I've a number of dead and/or proprietary formats that I've always wanted to crack open, but I'm totally overwhelmed with where to start.
First, make sure that you know what the format is actually supposed to encode. For example, if some file weighs (say) 40 KB then it is unlikely to be a raster image. The file name, if any, helps a lot to narrow the scope.
Second, you should have some understanding of similar file formats. I generally recommend to study PNG first because it gives an example of typical structured file formats and raster image formats. (Don't delve into the compression though---bitwise analysis is much harder.) This is also why you needed to know what the format is for, many formats with the same goal tend to have similar structures.
Third, collect as many examples as possible.

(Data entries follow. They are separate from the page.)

/-- An address that does not read as unlisted is listed, with the byte it reads. -/
theorem mem_of_read_ne {a : Nat} (h : Memory.read m a ≠ Config.unlistedByte) : (a, Memory.read m a) ∈ m := by
  induction m with
  | nil => exact absurd rfl h
  | cons d m ih =>
    rw [Memory.read] at h ⊢
    split at h
    · next hd => subst hd; simp
    · next hd => rw [if_neg hd]; exact List.mem_cons_of_mem d (ih h)

/-- The cells of a canonical memory are the addresses inside it that hold something, with what they read. -/
theorem mem_iff_read (hm : Memory.wf size m) :
    c ∈ m ↔ c.1 < size ∧ c.2 ≠ Config.unlistedByte ∧ Memory.read m c.1 = c.2 := by
  obtain ⟨rising, listed⟩ := hm
  refine ⟨fun hc => ⟨(listed c hc).1, (listed c hc).2, read_eq_of_mem rising hc⟩, fun ⟨_, hne, hread⟩ => ?_⟩
  have hmem := mem_of_read_ne (m := m) (a := c.1) (hread ▸ hne)
  rwa [hread] at hmem

theorem nodup_of_rising (hm : m.Pairwise fun c d => c.1 < d.1) : m.Nodup :=
  hm.imp fun hlt heq => absurd (heq ▸ hlt) (Nat.lt_irrefl _)

/-- Settles O52: the two memories have the same cells, and a rising list is determined by its cells. -/
theorem canonicalMemoriesThatReadAlikeAreEqual : Obligations.CanonicalMemoriesThatReadAlikeAreEqual := by
  intro size m m' hm hm' hread
  have same_cells : ∀ c, c ∈ m ↔ c ∈ m' := fun c => by
    rw [mem_iff_read hm, mem_iff_read hm']
    exact and_congr_right fun hc => by rw [hread c.1 hc]
  have perm := (List.perm_ext_iff_of_nodup (nodup_of_rising hm.1) (nodup_of_rising hm'.1)).mpr same_cells
  exact perm.eq_of_pairwise (fun _ _ _ _ hlt hgt => absurd hlt (Nat.lt_asymm hgt)) hm.1 hm'.1

end Sys2Proof.Machine
end

section
/-! SUPPORT. The invariant at reset and under each update of the state (10_state.md R20, R21, R33, R36). -/

namespace Sys2Proof.Machine

variable {s : State}

theorem inv_writeReg (hs : s.Inv) (rd : RegIdx) (v : Word) : (s.writeReg rd v).Inv where
  memBits_ge := by simpa using hs.memBits_ge
  imem_wf := by simpa using hs.imem_wf
  dmem_wf := by simpa using hs.dmem_wf
  slot_zero := by simpa using hs.slot_zero

theorem inv_setDmem (hs : s.Inv) {m : Memory} (hm : Memory.wf s.memSize m) : (s.setDmem m).Inv :=
  { hs with dmem_wf := hm }

theorem inv_setPc (hs : s.Inv) (p : Word) : (s.setPc p).Inv := { hs with }

/-- Settles O49: an instruction writes one register, stores at most once and sets the pc, and each of the three keeps the
invariant. -/
theorem everyStepKeepsTheInvariant : Obligations.EveryStepKeepsTheInvariant := by
  intro s t hs hstep
  obtain ⟨rd, v, p, m, rfl, hm⟩ := exec_shape hstep
  have dmem_wf : Memory.wf s.memSize m := by
    obtain rfl | ⟨a, n, w, rfl⟩ := hm
    · exact hs.dmem_wf
    · exact memWrite_wf a n hs.dmem_wf w
  exact inv_setPc (inv_setDmem (inv_writeReg hs rd v) (by simpa using dmem_wf)) p

theorem readReg_reset (r : RegIdx) : State.reset.readReg r = 0#32 := by
  have hget : State.reset.x.get r.toFin = 0#32 := Vector.getElem_replicate r.isLt
  rw [State.readReg, hget, ite_self]
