/-- Every line below the free slot is valid (D25). -/
theorem Cache.isSome_of_lt_freeSlot {c : Cache} {i j : Fin 16} (h : c.freeSlot = some i)
    (hj : j < i) : (c.lines[j]).isSome := by
  rw [Cache.freeSlot, lineIndices_eq_finRange] at h
  obtain ⟨-, n, hn, rfl, hbelow⟩ := List.find?_eq_some_iff_getElem.1 h
  simpa [Option.isSome_iff_ne_none] using hbelow j (by simpa [Fin.lt_def] using hj)

/-! ## Round robin -/

/-- The cache holds the last 16 of the insertions `as` (oldest first): number k, of those, in line
k mod 16, and the lines not yet reached are invalid. -/
structure Cache.HoldsLast (c : Cache) (as : List Nat) : Prop where
  seq : c.seq = as.length
  line : ∀ (i : Fin 16) (k : Nat), k % 16 = i → k < as.length → as.length ≤ k + 16 →
    ∃ l, c.lines[i] = some l ∧ as[k]? = some l.tag ∧ l.order = k
  free : ∀ i : Fin 16, as.length ≤ i → c.lines[i] = none

namespace Cache.HoldsLast

variable {c : Cache} {as : List Nat}

theorem empty : Cache.empty.HoldsLast [] :=
  ⟨rfl, fun _ _ _ hk => absurd hk (Nat.not_lt_zero _), fun i _ => Cache.lines_empty i⟩

theorem countMiss (h : c.HoldsLast as) : c.countMiss.HoldsLast as := ⟨h.seq, h.line, h.free⟩

/-- Each line reached holds one of the last 16 insertions, the one its order numbers. -/
theorem exists_line (h : c.HoldsLast as) {i : Fin 16} (hi : i.val < as.length) :
    ∃ l, c.lines[i] = some l ∧ l.order % 16 = i ∧ l.order < as.length ∧
      as.length ≤ l.order + 16 ∧ as[l.order]? = some l.tag := by
  obtain ⟨k, hmod, hlt, hle⟩ : ∃ k, k % 16 = i.val ∧ k < as.length ∧ as.length ≤ k + 16 :=
    ⟨as.length - 1 - (as.length - 1 - i.val) % 16, by omega, by omega, by omega⟩
  obtain ⟨l, hl, htag, rfl⟩ := h.line i k hmod hlt hle
  exact ⟨l, hl, hmod, hlt, hle, htag⟩

/-- The invalid lines are those not yet reached. -/
theorem line_eq_none_iff (h : c.HoldsLast as) {i : Fin 16} :
    c.lines[i] = none ↔ as.length ≤ i := by
  refine ⟨fun hnone => ?_, h.free i⟩
  by_contra hlt
  obtain ⟨l, hl, -⟩ := h.exists_line (Nat.lt_of_not_le hlt)
  cases hnone.symm.trans hl

/-- A valid line is one reached. -/
theorem lt_of_isSome (h : c.HoldsLast as) {i : Fin 16} (hi : (c.lines[i]).isSome) :
    i.val < as.length := by
  by_contra hge
  rw [h.free i (Nat.le_of_not_lt hge)] at hi
  cases hi

/-- A valid line holds one of the last 16 insertions, the one its order numbers. -/
theorem order_of_line (h : c.HoldsLast as) {i : Fin 16} {l : Line} (hl : c.lines[i] = some l) :
    l.order % 16 = i ∧ l.order < as.length ∧ as.length ≤ l.order + 16 ∧
      as[l.order]? = some l.tag := by
  obtain ⟨l', hl', hfacts⟩ := h.exists_line (h.lt_of_isSome (Option.isSome_of_eq_some hl))
  cases hl.symm.trans hl'
  exact hfacts

/-- With every line valid the oldest one is the next round robin: number n - 16 is the smallest order
(R63). -/
theorem oldest_eq (h : c.HoldsLast as) (hfull : 16 ≤ as.length) :
    c.oldest.val = as.length % 16 := by
  obtain ⟨l, hl, hmod, -, hge, -⟩ :=
    h.exists_line (i := c.oldest) (Nat.lt_of_lt_of_le c.oldest.isLt hfull)
  obtain ⟨k, hk, -, hord⟩ := h.line (Fin.ofNat 16 as.length) (as.length - 16)
    (show (as.length - 16) % 16 = as.length % 16 by omega) (by omega) (by omega)
  have hold : l.order ≤ k.order := by
    simpa only [Cache.orderAt, hl, hk] using c.oldest_le (Fin.ofNat 16 as.length)
  omega
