/-- A member enters the list at its slot's place (R143). -/
def insertMember (m : Member) : List Member → List Member
  | [] => [m]
  | x :: xs => if m.slot < x.slot then m :: x :: xs else x :: insertMember m xs

/-- A CAMPAIGN image read (R165, R192). -/
def readCampaign (b : List Byte) : Read Campaign :=
  let m := readNum 1 65534 (numAt b 2 2)
  let l := readNum 1 524288 (numAt b 8 4)
  let w := readNum 1 8 (numAt b 16 1)
  let s := readCode campaignStateOfCode .paused (numAt b 17 1)
  let ms := (List.range (numAt b 18 1)).map fun j => readMember b (19 + 5 * j)
  { value := { id := numAt b 0 2, model := m.value, firmware := firmwareAt b 4, length := l.value
               crc := BitVec.ofNat 32 (numAt b 12 4), waveSize := w.value, state := s.value
               members := (ms.map Read.value).foldr insertMember [], phase := .none, cursor := 0, wanted := [], window := []
               repaired := [] }
    clamped := m.clamped || l.clamped || w.clamped || s.clamped || ms.any Read.clamped }

/-- The slot bytes of a CAMPAIGN image. -/
def memberSlotsAt (b : List Byte) : List Nat := (List.range (numAt b 18 1)).map fun j => numAt b (19 + 5 * j) 1

/-! ## RESTORE_PUT (R183) -/

/-- The shape of an image (12.4, R192). -/
def shapeOk (ix : Index) (b : List Byte) : Bool :=
  match ix with
  | .settings => decide (b.length = 93)
  | .schedule => decide (1 ≤ b.length ∧ b.length = 1 + 3 * numAt b 0 1)
  | .oven _ => decide (56 ≤ b.length ∧ b.length = 56 + 3 * numAt b 55 1)
  | .recipe _ => decide (28 ≤ b.length ∧ (b.length - 28) % 8 = 0)
  | .ticket _ => decide (b.length = 25)
  | .campaign => decide (19 ≤ b.length ∧ b.length = 19 + 5 * numAt b 18 1)

/-- The record of an index is removed, or stays vacant (R183). -/
def Recs.vacate (r : Recs) : Index → Recs
  | .oven i => r.putOven i none
  | .recipe k => r.putRecipe k none
  | .ticket k => r.putTicket k none
  | .campaign => { r with campaign := none }
  | .settings | .schedule => r

/-- An accepted image with its clamped mark, or the status that refuses it (R183 check 3, R184). The reasons that an OVEN or TICKET
image gives an oven are derived and told to nobody, so a GRANTED obligation stays: DESIGN CHOICE (log 8). -/
def Site.restoreBody (st : Site) (ix : Index) (b : List Byte) : Except Status (Site × Bool) :=
  match ix with
  | .settings =>
    let x := st.env.readSettings b
    .ok ({ env := x.value, recs := { st.recs with first := x.value.clean.first }.clampHygiene x.value.soil.reload }, x.clamped)
  | .schedule =>
    if Config.scheduleCapacity < numAt b 0 1 then .error .badLength
    else match readSchedule b (numAt b 0 1) 1 with
      | none => .error .badValue
      | some xs =>
        if distinct (xs.map fun x => x.value.minute) then
          let l := (xs.map Read.value).foldr insertSched []
          .ok (({ st with env := { st.env with schedule := l } } : Site).reapply, xs.any Read.clamped)
        else .error .badValue
  | .oven i =>
    let x := st.env.readOven b
    if st.recs.ovenImageBad i x.value (carriedAt b) then .error .badValue
    else .ok (st.modRecs fun r => r.putOven i (some x.value), x.clamped)
  | .recipe k =>
    let n := (b.length - 28) / 8
    if n = 0 ∨ 12 < n then .error .badLength
    else match readRecipe b with
      | none => .error .badValue
      | some x =>
        if st.recs.recipeImageBad k x.value then .error .badValue
        else if (st.recs.putRecipe k none).poolFree < n then .error .noSpace
        else .ok (st.modRecs fun r => r.putRecipe k (some x.value), x.clamped)
  | .ticket k =>
    let x := readTicket b
    if st.recs.ticketImageBad k (numAt b 2 1) x.value then .error .badValue
    else .ok (st.modRecs fun r => r.putTicket k (some x.value), x.clamped)
  | .campaign =>
    if Config.campaignMembers < numAt b 18 1 then .error .badLength
    else
      let x := readCampaign b
      if x.value.id = 0 ∨ distinct (memberSlotsAt b) = false ∨ (memberSlotsAt b).any (fun n => decide (23 < n)) = true then .error .badValue
      else .ok (st.modRecs fun r => { r with campaign := some x.value }, x.clamped)

/-- The index is made CLEAN. -/
def Site.cleanIndex (ix : Index) (st : Site) : Site := st.modRecs fun r => { r with persist := r.persist.clean ix }

/-- An image or a vacancy marker for an index is checked and taken (R183 checks 1 to 3). -/
def Site.restore (st : Site) (ix : Index) (b : List Byte) : Except Status (Site × Bool) :=
  if b.isEmpty then
    if ix = .settings ∨ ix = .schedule then .error .badValue
    else .ok ((st.modRecs fun r => r.vacate ix).cleanIndex ix, false)
  else if shapeOk ix b then (st.restoreBody ix b).map fun p => (p.1.cleanIndex ix, p.2)
  else .error .badLength

/-! ## GO_LIVE (R185) -/

/-- Step 1: tickets and members of free slots go, and the next ticket number is set. -/
def Recs.liveOrphans (r : Recs) : Recs :=
  let r1 := r.dropTickets fun t => (r.oven t.slot).isNone
  let stays (m : Member) : Bool := (r.oven m.slot).isSome
  let r2 := match r1.campaign with
    | some c => if c.members.all stays then r1 else r1.changeCampaign fun c => { c with members := c.members.filter stays }
    | none => r1
  let top := (r2.tickets.toList.map fun t => match t with | some t => t.number | none => 0).foldl max 0
  { r2 with nextTicket := numberAfter top }

/-- Step 2: the targets, each with the loading test that R75 puts at the end of a recomputation, GO_LIVE among its causes:
DEDUCED (log 18). -/
def Recs.liveTargets (e : Env) (r : Recs) : Recs := r.retargetAll e

/-- Step 3: the release test on every record. -/
def Recs.liveReleases (r : Recs) : Recs := libraryPlaces.foldl Recs.releaseAt r

/-- Step 4, the CLS's part (R124): GRANTED becomes DUE, and a locked obligation brings OVERDUE_LOCK. -/
def Recs.liveObligations (r : Recs) : Recs :=
  slots.foldl (fun r i =>
    let r1 := if r.oblIs i .granted then r.changeObl i fun b => { b with state := .due, grant := none } else r
    r1.modOven i fun o => { o with overdueLock := match o.obligation with | some b => b.locked | none => false }) r

/-- Step 4, the UPE's part on one member (R165): among ACTIVATING members of one zone the lowest slot keeps the state. -/
def Recs.liveMember (r : Recs) (m : Member) : Member :=
  match m.state with
  | .transfer | .repair | .verify => { m with state := .queued }
  | .activating =>
    let z := (r.oven m.slot).map Oven.zone
    if slots.any fun j => decide (j < m.slot) && r.activating j && decide ((r.oven j).map Oven.zone = z) then { m with state := .ready }
    else { m with timer := some Config.activationTimeout }
  | _ => m

/-- Step 4, the UPE's part (R165). -/
def Recs.liveMembers (r : Recs) : Recs :=
  match r.campaign with
  | none => r
  | some c =>
    let ms := c.members.map r.liveMember
    let r1 := { r with campaign := some { c with members := ms } }
    let r2 := if (c.members.zip ms).any fun p => p.1.differs p.2 then r1.mark .campaign else r1
    slots.foldl (fun r i => r.modOven i fun o => { o with updateHold := r.activating i }) r2

/-- Step 5: the evaluations (R105). -/
def Recs.liveEvaluations (e : Env) (r : Recs) : Recs := slots.foldl (fun r i => r.evaluateInService e i) r

/-- Step 6, the lifecycle of one record (R23). -/
def Recs.liveLifecycle (r : Recs) (i : Fin 24) : Recs :=
  match r.oven i with
  | none => r
  | some o =>
    match o.lifecycle with
    | .profiling | .loading | .inService | .rejoining | .retiring => r.moveTo i .rejoining (some .capsReq)
    | .addressing => r.setStep i (some .assign)
    | .failed => r

/-- Step 6: lifecycles, then the overdue comparison and the lock test on every obligation, then the finishing test and
admission. The obligations are gone through in slot order, each with both: DESIGN CHOICE (log 7). -/
def Recs.liveLifecycles (e : Env) (r : Recs) : Recs :=
  let r1 := slots.foldl Recs.liveLifecycle r
  let r2 := slots.foldl (fun r i => (r.overdueTest e i).lockTest e i) r1
  r2.finishTest.admissionCore

/-- Steps 1 to 6. -/
def Recs.liveSteps (e : Env) (r : Recs) : Recs :=
  (((((r.liveOrphans).liveTargets e).liveReleases).liveObligations.liveMembers).liveEvaluations e).liveLifecycles e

You can line them up to see commonalities and differences and spot patterns. Even better if you can actively generate different files. This is generally the last hope when you are run out of reasonable hypotheses.
Fourth, optimize the feedback loop. You will have to do a lot of hypothesization, validation and automation. You can't really optimize the number of iterations, but you can optimize the time for a single iteration. Use a comfortable scripting language with good binary operation. I tend to use a vanilla Python with struct and make everything else by my own, but there are several libraries that greatly help you if you don't feel like doing so.
But first, it helps to have sample files to see recurring structures. Ideally, you also have access to software that generates these files. This allows you to deal with simpler files containing less information to reason about, make small changes within the program and compare the corresponding change(s) in the file.
I am trying to parse the MS Access files using NodeJS/Javascript. I last tried about 3 years ago and it was really tough going, so there is a lot of trial and error. I am able to parse some basic MS Access files, but need to figure out a way to get the whole database more reliably. My effort was here:
i've never attempted JS interop, so i don't know how much it sucks, but it definitely seems doable. it'll likely be an adventure on it's own, but it's gotta be 1000x less fuckery than trying to reverse the binary format of Access
the saner option would probably just be a small .Net program that creates an endpoint for your JS
unless i'm assuming too much, and you're just doing it for sheer masochistic pleasure, and in that case: i salute you
I was wondering whether chatgpt can be used to read in the byte sequences and umm, do something.
It's a wonderful example of inductive reasoning, or generating general rules from a collection of specific examples.